Chocolate Dipped Candy Cane Peppermint Meringue Recipe

Chocolate Dipped Candy Cane Peppermint Meringue Recipe

Course Dessert
Author Adore Foods


  • 3 egg whites
  • 3/4 cup 165g sugar
  • 1/4 teaspoon peppermint extract
  • Red food coloring
  • dark chocolate
  • 1/4 cup finely crushed candy canes


  1. Preheat oven to 210F/ 100C. Line with baking paper 2 baking trays and set aside.
  2. In a large bowl, beat egg whites using a hand mixer, until soft peaks form. Gradually add sugar, 1 tablespoon at a time, beating on high until stiff peaks form and sugar is dissolved.

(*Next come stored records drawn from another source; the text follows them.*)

-- ==== Sys2Proof/Laws/State.lean ====
section
/-! SUPPORT. One lemma per field of the state and update of it, all by `rfl`, then what the register accessors read after
each update. -/

namespace Sys2Proof.Machine

/-! ### Fields after an update -/

@[simp] theorem State.setGen_gbank0 (s : State) (g : GenBank) : (s.setGen g).gbank0 = (if s.gsel then s.gbank0 else g) := rfl
@[simp] theorem State.setGen_gbank1 (s : State) (g : GenBank) : (s.setGen g).gbank1 = (if s.gsel then g else s.gbank1) := rfl
@[simp] theorem State.setGen_gsel (s : State) (g : GenBank) : (s.setGen g).gsel = s.gsel := rfl
@[simp] theorem State.setGen_afbank0 (s : State) (g : GenBank) : (s.setGen g).afbank0 = s.afbank0 := rfl
@[simp] theorem State.setGen_afbank1 (s : State) (g : GenBank) : (s.setGen g).afbank1 = s.afbank1 := rfl
@[simp] theorem State.setGen_asel (s : State) (g : GenBank) : (s.setGen g).asel = s.asel := rfl
@[simp] theorem State.setGen_ix (s : State) (g : GenBank) : (s.setGen g).ix = s.ix := rfl
@[simp] theorem State.setGen_iy (s : State) (g : GenBank) : (s.setGen g).iy = s.iy := rfl
@[simp] theorem State.setGen_sp (s : State) (g : GenBank) : (s.setGen g).sp = s.sp := rfl
@[simp] theorem State.setGen_pc (s : State) (g : GenBank) : (s.setGen g).pc = s.pc := rfl
@[simp] theorem State.setGen_halted (s : State) (g : GenBank) : (s.setGen g).halted = s.halted := rfl
@[simp] theorem State.setGen_afterEi (s : State) (g : GenBank) : (s.setGen g).afterEi = s.afterEi := rfl
@[simp] theorem State.setGen_residual (s : State) (g : GenBank) : (s.setGen g).residual = s.residual := rfl
@[simp] theorem State.setGen_pending (s : State) (g : GenBank) : (s.setGen g).pending = s.pending := rfl
@[simp] theorem State.setGen_mask (s : State) (g : GenBank) : (s.setGen g).mask = s.mask := rfl
@[simp] theorem State.setGen_line (s : State) (g : GenBank) : (s.setGen g).line = s.line := rfl
@[simp] theorem State.setGen_t0 (s : State) (g : GenBank) : (s.setGen g).t0 = s.t0 := rfl
@[simp] theorem State.setGen_t1 (s : State) (g : GenBank) : (s.setGen g).t1 = s.t1 := rfl
@[simp] theorem State.setGen_t2 (s : State) (g : GenBank) : (s.setGen g).t2 = s.t2 := rfl
@[simp] theorem State.setGen_t3 (s : State) (g : GenBank) : (s.setGen g).t3 = s.t3 := rfl
@[simp] theorem State.setGen_t4 (s : State) (g : GenBank) : (s.setGen g).t4 = s.t4 := rfl
@[simp] theorem State.setGen_bankX (s : State) (g : GenBank) : (s.setGen g).bankX = s.bankX := rfl
@[simp] theorem State.setGen_bankY (s : State) (g : GenBank) : (s.setGen g).bankY = s.bankY := rfl
@[simp] theorem State.setGen_mem (s : State) (g : GenBank) : (s.setGen g).mem = s.mem := rfl
@[simp] theorem State.setGen_busAnswers (s : State) (g : GenBank) : (s.setGen g).busAnswers = s.busAnswers := rfl
@[simp] theorem State.setGen_ports (s : State) (g : GenBank) : (s.setGen g).ports = s.ports := rfl
@[simp] theorem State.setGen_callLog (s : State) (g : GenBank) : (s.setGen g).callLog = s.callLog := rfl
@[simp] theorem State.setGen_cost (s : State) (g : GenBank) : (s.setGen g).cost = s.cost := rfl
@[simp] theorem State.setGen_freeCount (s : State) (g : GenBank) : (s.setGen g).freeCount = s.freeCount := rfl
@[simp] theorem State.setGen_cfg (s : State) (g : GenBank) : (s.setGen g).cfg = s.cfg := rfl

@[simp] theorem State.setAf_gbank0 (s : State) (w : Word) : (s.setAf w).gbank0 = s.gbank0 := rfl
@[simp] theorem State.setAf_gbank1 (s : State) (w : Word) : (s.setAf w).gbank1 = s.gbank1 := rfl
@[simp] theorem State.setAf_gsel (s : State) (w : Word) : (s.setAf w).gsel = s.gsel := rfl
@[simp] theorem State.setAf_afbank0 (s : State) (w : Word) : (s.setAf w).afbank0 = (if s.asel then s.afbank0 else w) := rfl
@[simp] theorem State.setAf_afbank1 (s : State) (w : Word) : (s.setAf w).afbank1 = (if s.asel then w else s.afbank1) := rfl
@[simp] theorem State.setAf_asel (s : State) (w : Word) : (s.setAf w).asel = s.asel := rfl
@[simp] theorem State.setAf_ix (s : State) (w : Word) : (s.setAf w).ix = s.ix := rfl
@[simp] theorem State.setAf_iy (s : State) (w : Word) : (s.setAf w).iy = s.iy := rfl
@[simp] theorem State.setAf_sp (s : State) (w : Word) : (s.setAf w).sp = s.sp := rfl
@[simp] theorem State.setAf_pc (s : State) (w : Word) : (s.setAf w).pc = s.pc := rfl
@[simp] theorem State.setAf_halted (s : State) (w : Word) : (s.setAf w).halted = s.halted := rfl
@[simp] theorem State.setAf_afterEi (s : State) (w : Word) : (s.setAf w).afterEi = s.afterEi := rfl
@[simp] theorem State.setAf_residual (s : State) (w : Word) : (s.setAf w).residual = s.residual := rfl
@[simp] theorem State.setAf_pending (s : State) (w : Word) : (s.setAf w).pending = s.pending := rfl
@[simp] theorem State.setAf_mask (s : State) (w : Word) : (s.setAf w).mask = s.mask := rfl
@[simp] theorem State.setAf_line (s : State) (w : Word) : (s.setAf w).line = s.line := rfl
@[simp] theorem State.setAf_t0 (s : State) (w : Word) : (s.setAf w).t0 = s.t0 := rfl
@[simp] theorem State.setAf_t1 (s : State) (w : Word) : (s.setAf w).t1 = s.t1 := rfl
@[simp] theorem State.setAf_t2 (s : State) (w : Word) : (s.setAf w).t2 = s.t2 := rfl
@[simp] theorem State.setAf_t3 (s : State) (w : Word) : (s.setAf w).t3 = s.t3 := rfl
@[simp] theorem State.setAf_t4 (s : State) (w : Word) : (s.setAf w).t4 = s.t4 := rfl
@[simp] theorem State.setAf_bankX (s : State) (w : Word) : (s.setAf w).bankX = s.bankX := rfl
@[simp] theorem State.setAf_bankY (s : State) (w : Word) : (s.setAf w).bankY = s.bankY := rfl
@[simp] theorem State.setAf_mem (s : State) (w : Word) : (s.setAf w).mem = s.mem := rfl
@[simp] theorem State.setAf_busAnswers (s : State) (w : Word) : (s.setAf w).busAnswers = s.busAnswers := rfl
@[simp] theorem State.setAf_ports (s : State) (w : Word) : (s.setAf w).ports = s.ports := rfl
@[simp] theorem State.setAf_callLog (s : State) (w : Word) : (s.setAf w).callLog = s.callLog := rfl
@[simp] theorem State.setAf_cost (s : State) (w : Word) : (s.setAf w).cost = s.cost := rfl
@[simp] theorem State.setAf_freeCount (s : State) (w : Word) : (s.setAf w).freeCount = s.freeCount := rfl
@[simp] theorem State.setAf_cfg (s : State) (w : Word) : (s.setAf w).cfg = s.cfg := rfl

@[simp] theorem State.swapGen_gbank0 (s : State) : (s.swapGen).gbank0 = s.gbank0 := rfl
@[simp] theorem State.swapGen_gbank1 (s : State) : (s.swapGen).gbank1 = s.gbank1 := rfl
@[simp] theorem State.swapGen_gsel (s : State) : (s.swapGen).gsel = (!s.gsel) := rfl
@[simp] theorem State.swapGen_afbank0 (s : State) : (s.swapGen).afbank0 = s.afbank0 := rfl
@[simp] theorem State.swapGen_afbank1 (s : State) : (s.swapGen).afbank1 = s.afbank1 := rfl
@[simp] theorem State.swapGen_asel (s : State) : (s.swapGen).asel = s.asel := rfl
@[simp] theorem State.swapGen_ix (s : State) : (s.swapGen).ix = s.ix := rfl
@[simp] theorem State.swapGen_iy (s : State) : (s.swapGen).iy = s.iy := rfl
@[simp] theorem State.swapGen_sp (s : State) : (s.swapGen).sp = s.sp := rfl
@[simp] theorem State.swapGen_pc (s : State) : (s.swapGen).pc = s.pc := rfl
@[simp] theorem State.swapGen_halted (s : State) : (s.swapGen).halted = s.halted := rfl
@[simp] theorem State.swapGen_afterEi (s : State) : (s.swapGen).afterEi = s.afterEi := rfl
@[simp] theorem State.swapGen_residual (s : State) : (s.swapGen).residual = s.residual := rfl
@[simp] theorem State.swapGen_pending (s : State) : (s.swapGen).pending = s.pending := rfl
@[simp] theorem State.swapGen_mask (s : State) : (s.swapGen).mask = s.mask := rfl
@[simp] theorem State.swapGen_line (s : State) : (s.swapGen).line = s.line := rfl
@[simp] theorem State.swapGen_t0 (s : State) : (s.swapGen).t0 = s.t0 := rfl
@[simp] theorem State.swapGen_t1 (s : State) : (s.swapGen).t1 = s.t1 := rfl
@[simp] theorem State.swapGen_t2 (s : State) : (s.swapGen).t2 = s.t2 := rfl
@[simp] theorem State.swapGen_t3 (s : State) : (s.swapGen).t3 = s.t3 := rfl
@[simp] theorem State.swapGen_t4 (s : State) : (s.swapGen).t4 = s.t4 := rfl
@[simp] theorem State.swapGen_bankX (s : State) : (s.swapGen).bankX = s.bankX := rfl
@[simp] theorem State.swapGen_bankY (s : State) : (s.swapGen).bankY = s.bankY := rfl
@[simp] theorem State.swapGen_mem (s : State) : (s.swapGen).mem = s.mem := rfl
@[simp] theorem State.swapGen_busAnswers (s : State) : (s.swapGen).busAnswers = s.busAnswers := rfl
@[simp] theorem State.swapGen_ports (s : State) : (s.swapGen).ports = s.ports := rfl
@[simp] theorem State.swapGen_callLog (s : State) : (s.swapGen).callLog = s.callLog := rfl
@[simp] theorem State.swapGen_cost (s : State) : (s.swapGen).cost = s.cost := rfl
@[simp] theorem State.swapGen_freeCount (s : State) : (s.swapGen).freeCount = s.freeCount := rfl
@[simp] theorem State.swapGen_cfg (s : State) : (s.swapGen).cfg = s.cfg := rfl

@[simp] theorem State.swapAf_gbank0 (s : State) : (s.swapAf).gbank0 = s.gbank0 := rfl
@[simp] theorem State.swapAf_gbank1 (s : State) : (s.swapAf).gbank1 = s.gbank1 := rfl
@[simp] theorem State.swapAf_gsel (s : State) : (s.swapAf).gsel = s.gsel := rfl
@[simp] theorem State.swapAf_afbank0 (s : State) : (s.swapAf).afbank0 = s.afbank0 := rfl
@[simp] theorem State.swapAf_afbank1 (s : State) : (s.swapAf).afbank1 = s.afbank1 := rfl
@[simp] theorem State.swapAf_asel (s : State) : (s.swapAf).asel = (!s.asel) := rfl
@[simp] theorem State.swapAf_ix (s : State) : (s.swapAf).ix = s.ix := rfl
@[simp] theorem State.swapAf_iy (s : State) : (s.swapAf).iy = s.iy := rfl
@[simp] theorem State.swapAf_sp (s : State) : (s.swapAf).sp = s.sp := rfl
@[simp] theorem State.swapAf_pc (s : State) : (s.swapAf).pc = s.pc := rfl
@[simp] theorem State.swapAf_halted (s : State) : (s.swapAf).halted = s.halted := rfl
@[simp] theorem State.swapAf_afterEi (s : State) : (s.swapAf).afterEi = s.afterEi := rfl
@[simp] theorem State.swapAf_residual (s : State) : (s.swapAf).residual = s.residual := rfl
@[simp] theorem State.swapAf_pending (s : State) : (s.swapAf).pending = s.pending := rfl
@[simp] theorem State.swapAf_mask (s : State) : (s.swapAf).mask = s.mask := rfl
@[simp] theorem State.swapAf_line (s : State) : (s.swapAf).line = s.line := rfl
@[simp] theorem State.swapAf_t0 (s : State) : (s.swapAf).t0 = s.t0 := rfl
@[simp] theorem State.swapAf_t1 (s : State) : (s.swapAf).t1 = s.t1 := rfl
@[simp] theorem State.swapAf_t2 (s : State) : (s.swapAf).t2 = s.t2 := rfl
@[simp] theorem State.swapAf_t3 (s : State) : (s.swapAf).t3 = s.t3 := rfl
@[simp] theorem State.swapAf_t4 (s : State) : (s.swapAf).t4 = s.t4 := rfl
@[simp] theorem State.swapAf_bankX (s : State) : (s.swapAf).bankX = s.bankX := rfl
@[simp] theorem State.swapAf_bankY (s : State) : (s.swapAf).bankY = s.bankY := rfl
@[simp] theorem State.swapAf_mem (s : State) : (s.swapAf).mem = s.mem := rfl
@[simp] theorem State.swapAf_busAnswers (s : State) : (s.swapAf).busAnswers = s.busAnswers := rfl
@[simp] theorem State.swapAf_ports (s : State) : (s.swapAf).ports = s.ports := rfl
@[simp] theorem State.swapAf_callLog (s : State) : (s.swapAf).callLog = s.callLog := rfl
@[simp] theorem State.swapAf_cost (s : State) : (s.swapAf).cost = s.cost := rfl
@[simp] theorem State.swapAf_freeCount (s : State) : (s.swapAf).freeCount = s.freeCount := rfl
@[simp] theorem State.swapAf_cfg (s : State) : (s.swapAf).cfg = s.cfg := rfl

@[simp] theorem State.setIx_gbank0 (s : State) (v : Word) : (s.setIx v).gbank0 = s.gbank0 := rfl
@[simp] theorem State.setIx_gbank1 (s : State) (v : Word) : (s.setIx v).gbank1 = s.gbank1 := rfl
@[simp] theorem State.setIx_gsel (s : State) (v : Word) : (s.setIx v).gsel = s.gsel := rfl
@[simp] theorem State.setIx_afbank0 (s : State) (v : Word) : (s.setIx v).afbank0 = s.afbank0 := rfl
@[simp] theorem State.setIx_afbank1 (s : State) (v : Word) : (s.setIx v).afbank1 = s.afbank1 := rfl
@[simp] theorem State.setIx_asel (s : State) (v : Word) : (s.setIx v).asel = s.asel := rfl
@[simp] theorem State.setIx_ix (s : State) (v : Word) : (s.setIx v).ix = v := rfl
@[simp] theorem State.setIx_iy (s : State) (v : Word) : (s.setIx v).iy = s.iy := rfl
@[simp] theorem State.setIx_sp (s : State) (v : Word) : (s.setIx v).sp = s.sp := rfl
@[simp] theorem State.setIx_pc (s : State) (v : Word) : (s.setIx v).pc = s.pc := rfl
@[simp] theorem State.setIx_halted (s : State) (v : Word) : (s.setIx v).halted = s.halted := rfl
@[simp] theorem State.setIx_afterEi (s : State) (v : Word) : (s.setIx v).afterEi = s.afterEi := rfl
@[simp] theorem State.setIx_residual (s : State) (v : Word) : (s.setIx v).residual = s.residual := rfl
@[simp] theorem State.setIx_pending (s : State) (v : Word) : (s.setIx v).pending = s.pending := rfl
@[simp] theorem State.setIx_mask (s : State) (v : Word) : (s.setIx v).mask = s.mask := rfl
@[simp] theorem State.setIx_line (s : State) (v : Word) : (s.setIx v).line = s.line := rfl
@[simp] theorem State.setIx_t0 (s : State) (v : Word) : (s.setIx v).t0 = s.t0 := rfl
@[simp] theorem State.setIx_t1 (s : State) (v : Word) : (s.setIx v).t1 = s.t1 := rfl
@[simp] theorem State.setIx_t2 (s : State) (v : Word) : (s.setIx v).t2 = s.t2 := rfl
@[simp] theorem State.setIx_t3 (s : State) (v : Word) : (s.setIx v).t3 = s.t3 := rfl
@[simp] theorem State.setIx_t4 (s : State) (v : Word) : (s.setIx v).t4 = s.t4 := rfl
@[simp] theorem State.setIx_bankX (s : State) (v : Word) : (s.setIx v).bankX = s.bankX := rfl
@[simp] theorem State.setIx_bankY (s : State) (v : Word) : (s.setIx v).bankY = s.bankY := rfl
@[simp] theorem State.setIx_mem (s : State) (v : Word) : (s.setIx v).mem = s.mem := rfl
@[simp] theorem State.setIx_busAnswers (s : State) (v : Word) : (s.setIx v).busAnswers = s.busAnswers := rfl
@[simp] theorem State.setIx_ports (s : State) (v : Word) : (s.setIx v).ports = s.ports := rfl
@[simp] theorem State.setIx_callLog (s : State) (v : Word) : (s.setIx v).callLog = s.callLog := rfl
@[simp] theorem State.setIx_cost (s : State) (v : Word) : (s.setIx v).cost = s.cost := rfl
@[simp] theorem State.setIx_freeCount (s : State) (v : Word) : (s.setIx v).freeCount = s.freeCount := rfl
@[simp] theorem State.setIx_cfg (s : State) (v : Word) : (s.setIx v).cfg = s.cfg := rfl
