/-- A read of a device is one call, which answers the next listed byte; past the list its answer is free. -/
theorem read8_device (ha : claimed a = none) (hk : s.memKind a = .device) :
    ∃ v rest, read8 a s = (v, s.busCall rest (.memRead a v)) ∧
      (∀ w ws, s.busAnswers = w :: ws → v = w ∧ rest = ws) ∧ (s.busAnswers = [] → rest = []) := by
  simp only [read8, ha, memRead8, hk]
  cases s.busAnswers with
  | nil => exact ⟨_, _, rfl, by simp, fun _ => rfl⟩
  | cons w ws => exact ⟨_, _, rfl, by simp, by simp⟩

/-- A write of a device is one call. -/
theorem write8_device (ha : claimed a = none) (hk : s.memKind a = .device) (v : Byte) :
    write8 a v s = s.busCall s.busAnswers (.memWrite a v) := by
  simp only [write8, ha, memWrite8, hk]

theorem write8_readOnly (ha : claimed a = none) (hk : s.memKind a = .readOnly) (v : Byte) : write8 a v s = s := by
  simp only [write8, ha, memWrite8, hk]

theorem write8_plain (ha : claimed a = none) (hk : s.memKind a = .plain) (v : Byte) :
    write8 a v s = s.setMem (s.mem.write a v) := by
  simp only [write8, ha, memWrite8, hk]

end Router

/-- The claimed addresses, as numbers (10 R41, 20 R63). -/
theorem claimed_isSome_iff (a : Addr) : (claimed a).isSome = true ↔
    a.toNat ∈ [0xFFC0, 0xFFC1, 0xFFC2, 0xFFC3, 0xFFC4, 0xFFC6, 0xFFC8, 0xFFCA, 0xFFCC, 0xFFCD, 0xFFD0, 0xFFD4, 0xFFD5,
      0xFFD6, 0xFFD7, 0xFFD8, 0xFFDA, 0xFFDB, 0xFFE0, 0xFFE1, 0xFFE4, 0xFFE6, 0xFFE7, 0xFFEC, 0xFFED] := by
  unfold claimed
  split <;> simp_all

/-- An address in no stretch of the map is plain. -/
theorem kindIn_of_outside {l : List MemRegion} {a : Nat} (h : ∀ r ∈ l, a < r.base ∨ r.base + r.size ≤ a) :
    kindIn l a = .plain := by
  induction l with
  | nil => rfl
  | cons r rest ih =>
    have outside : ¬(r.base ≤ a ∧ a < r.base + r.size) := by
      have := h r List.mem_cons_self
      omega
    rw [kindIn, if_neg outside]
    exact ih fun q hq => h q (List.mem_cons_of_mem r hq)

/-- The number of a word made of two bytes (20 R65). -/
theorem joinBytes_toNat (hi lo : Byte) : (joinBytes hi lo).toNat = lo.toNat + 256 * hi.toNat := by
  unfold joinBytes
  rw [BitVec.toNat_append, Nat.shiftLeft_eq, Nat.mul_comm, ← Nat.two_pow_add_eq_or_of_lt lo.isLt]
  omega

/-- The next address wraps inside its bank (20 R65). -/
theorem nextAddr_toNat (a : Addr) : (nextAddr a).toNat = a.toNat / 65536 * 65536 + (a.toNat + 1) % 65536 := by
  unfold nextAddr bankAddr
  rw [BitVec.toNat_append, Nat.shiftLeft_eq, Nat.mul_comm, ← Nat.two_pow_add_eq_or_of_lt (BitVec.isLt _),
    BitVec.toNat_add, BitVec.extractLsb'_toNat, BitVec.extractLsb'_toNat, Nat.shiftRight_eq_div_pow,
    Nat.shiftRight_eq_div_pow, show (1 : Word).toNat = 1 from rfl]
  have := a.isLt
  omega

Beat in peppermint extract.
  3. Hold your piping bag on a side and add red food coloring to it, Still holding it on side, carefully fill bag with meringue batter.
  4. Pipe meringues onto baking pans, leaving bit of space between them.
  5. Bake, swapping trays halfway through the cooking time for almost 45 minutes, until firm to the touch. Turn your oven off and leave meringues in oven with door ajar for at least 1 hour or until cool.
  6. Place the chocolate in a heatproof bowl over a saucepan of simmering water. Stir with a metal spoon until chocolate melts. Place crushed candy cane on a plate. Dip the base of a meringue in chocolate, then carefully dip in candy cane. Return to the tray, base-side up. Repeat with remaining meringues, chocolate and candy cane. Allow 30 mins to set.